Our President-Elect tweeted that 2 million people voted illegally.
I’ve been eating a knock-off brand of Honey Bunches of Oats for breakfast.
At Ohio State, a person wounded eleven people with a knife and a vehicle.
I’ve laughed recently with friends during phone calls and texts.
Indigenous water protectors have been wounded by water cannons in freezing temperatures.
These thoughts have been on my mind lately. In the whirlwind of recent events, I am concerned about violence and marginalization in our nation. And amidst it all, I’m concerned for our mental health too.
These challenging events, decisions, and ongoing actions are real and dangerous. They deserve thoughtful reflection and our decisive action. But they are not normal. Even if they become repetitive, God forbid, we cannot afford to normalize them. For the sake of our neighbors, our communities, and our own mental health, we cannot normalize these kinds of experiences.
On Sunday night, I thought about all these and more, and I struggled to sleep. Then, as I lay there wide awake, I had a realization that kind of blew my mind: The leak of the Access Hollywood video – a supposed turning point of the election, marked by braggadocious claims of sexual assault, and followed by the emergence of accusations from twelve real women — took place less than two months ago. This was not the first controversy concerning Donald Trump, but it took over social media for days and reignited emotional pain for people who have endured traumatic abuses. More than a million women shared their stories of sexual assault on Twitter under the hashtag #notokay.
And this took place only seven weeks ago.

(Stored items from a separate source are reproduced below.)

-- ==== Sys2Proof/Machine/State.lean ====
section
/-! DEFINITION. The state of the DS1820 decode core (spec/10_state.md) as plain data, the reasons a step can stop, and the state
after reset (R37). -/

namespace Sys2Proof.Machine

/-- The registers a host can name (R32). `sp` is no output: reading it always stops (R32, R34). -/
inductive OutReg where
  | present
  | variant
  | addrValid
  | addr
  | resValid
  | res
  | tempValid
  | temp
  | result
  | status
  | sp
deriving DecidableEq, Repr

/-- Why the machine stops with a fault. -/
inductive Fault where
  /-- The host reads a register that holds no value (`State.look`). R34: "A model faults on it and never supplies a value";
  D29 and 93_implementation_defined.md Part 1 give the same treatment. No instruction raises it. Safe (D29: toward
  unprovable). -/
  | noValue (r : OutReg)
  /-- The decoder is run with a variant that is neither ModelS nor ModelB (`State.reading`, R167, D30). Safe: unreachable
  on the hardware. -/
  | undecodableVariant (v : Variant)
deriving DecidableEq, Repr

/-- Why the model refuses a step. -/
inductive Refusal where
  /-- An instruction without a meaning yet (raised by no arm of this model). Safe: the run stops. -/
  | notModelled (mnemonic : String)
  /-- The host names a handle that was never constructed (`State.select`, log 9). Safe: the host has no such handle. -/
  | noSuchHandle (k : Nat)
  /-- The code port is given a bus byte that the block never issues (`State.rejectWord`, R79, log 21). Safe: the
  hardware never does so. -/
  | busByteNeverIssued (b : Byte)
deriving DecidableEq, Repr

/-- The registers of one block instance (R22). `ADDR_VALID`, `RES_VALID` and `TEMP_VALID` are stored with the register
they are about, which holds a value exactly when its bit is 1 (R34, log 1). -/
structure Block where
  present : Bool
  variant : Variant
  addr    : Option Address
  sp      : Option Scratchpad
  res     : Option (BitVec 4)
  temp    : Option Float32Bits
  result  : Float32Bits
  status  : Status
deriving DecidableEq, Repr

/-- One request to the transport and its answer (R56). For a transaction, no answer bytes means `FAIL`. -/
inductive Exchange where
  | search (first : Bool) (answer : Option Address)
  | txn (sel : Sel) (cmd8 : Byte) (wdata : List Byte) (rlen : Nat) (answer : Option (List Byte))
deriving DecidableEq, Repr

/-- One action of the host (R32, R220, R212; log 8, log 9, log 10). -/
inductive HostInput where
  /-- A word presented to the selected handle: a command word at `CMD`, or a data code at the code port (log 6). -/
  | word (p : PortWord)
  /-- The reset input `RST` of the selected handle (R220). -/
  | rst
  /-- Construction of one more sensor handle (R220). -/
  | construct
  /-- The next commands go to handle number `k`. -/
  | select (k : Nat)
  /-- The host reads a register of the selected handle. -/
  | look (r : OutReg)
deriving DecidableEq, Repr

/-- What a combinational unit answered to the last data code presented to it at the code port (log 6). -/
inductive UnitOut where
  | idle
  /-- The dispatch multiplexer's output (R104). -/
  | variant (v : Variant)
  /-- The active resolution and the mask ModelB decode applies to `raw` (R80). -/
  | resolution (bits : BitVec 4) (mask : Word16)
deriving DecidableEq, Repr

structure State where
  /-- The selected handle's registers. -/
  blk : Block
  /-- The handles numbered below the selected one, in order (R212, log 9). -/
  before : List Block
  /-- The handles numbered above the selected one, in order. -/
  after : List Block
  /-- The host's actions to come (log 8). -/
  inputs : List HostInput
  /-- The transport's answers to the next searches (R56, log 2). -/
  searchAnswers : List (Option Address)
  /-- The transport's answers to the next bus transactions (R56, log 2). -/
  txnAnswers : List TxnAnswer
  /-- How many answers the transport has given (log 3). -/
  draws : Nat
  /-- The transaction list of the last command, in order (R20, R56). -/
  txns : List Exchange
  /-- What the last data code presented alone was answered (log 6). -/
  unitOut : UnitOut
  /-- What the host read last (log 10). -/
  seen : Option (OutReg × BitVec 64)
deriving DecidableEq, Repr

/-- The reset value of every register of one block instance (R37). -/
def Block.reset : Block :=
  { present := false
    variant := .unsupported
    addr := none
    sp := none
    res := none
    temp := none
    result := 0#32
    status := .ok }

/-- One handle, just reset, with no input pending and no transaction issued (R37, R220, R221). -/
def State.reset : State :=
  { blk := Block.reset
    before := []
    after := []
    inputs := []
    searchAnswers := []
    txnAnswers := []
    draws := 0
    txns := []
    unitOut := .idle
    seen := none }

end Sys2Proof.Machine
end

Think of everything that has happened since. . . We cannot afford to normalize all of these experiences or let them pile on so large that we forget what has happened previously. We have to de-normalize the not normal.
And in order to resist and work for change, we also have to re-normalize what is normal.
Joys still surprise us.
Relationships still provide love.
Nature still reveals beauty.
Food still nourishes.
We still matter, as do our neighbors.
We ground ourselves in the abundant gifts around us, including each other, so we can mount an abundant response.
Let this be our mantra when we’re overwhelmed:
Re-normalize the normal.
De-normalize the not normal.
See also this tremendous sketch from Saturday Night Live . It shows how challenging news can become increasingly normalized.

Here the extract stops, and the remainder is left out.